WORK TO COMPLETE:
Needed from the entries below: every line that holds the word "nbits".
[Opening SOURCE DATA section]
-- ==== Sys2Proof/Machine/Step.lean ====
section
/-!
DEFINITION. One step of the block: the command at the front of the queue takes effect (first in, first out); with no command waiting time passes
for the ops that rooms have issued (log 7, log 55).
-/
namespace Sys2Proof.Machine

/-- One step. On an empty queue every issued op that can go makes one step of its work; with none the block idles. -/
def step (s : State) : Host.Outcome State Fault Refusal :=
  match s.pending with
  | [] => .next (advanceRooms s)
  | c :: rest => exec c { s with pending := rest }

/-- The state with the command that the word spells in front of its queue: the state itself, since no word spells one. -/
def State.withFetchWord (s : State) (nbits w : Nat) : State :=
  match decodeTableWord nbits w with
  | some c => { s with pending := c :: s.pending }
  | none => s

end Sys2Proof.Machine
end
[Closing SOURCE DATA section]
OUTPUT FOR THIS TASK:
def State.withFetchWord (s : State) (nbits w : Nat) : State :=
  match decodeTableWord nbits w with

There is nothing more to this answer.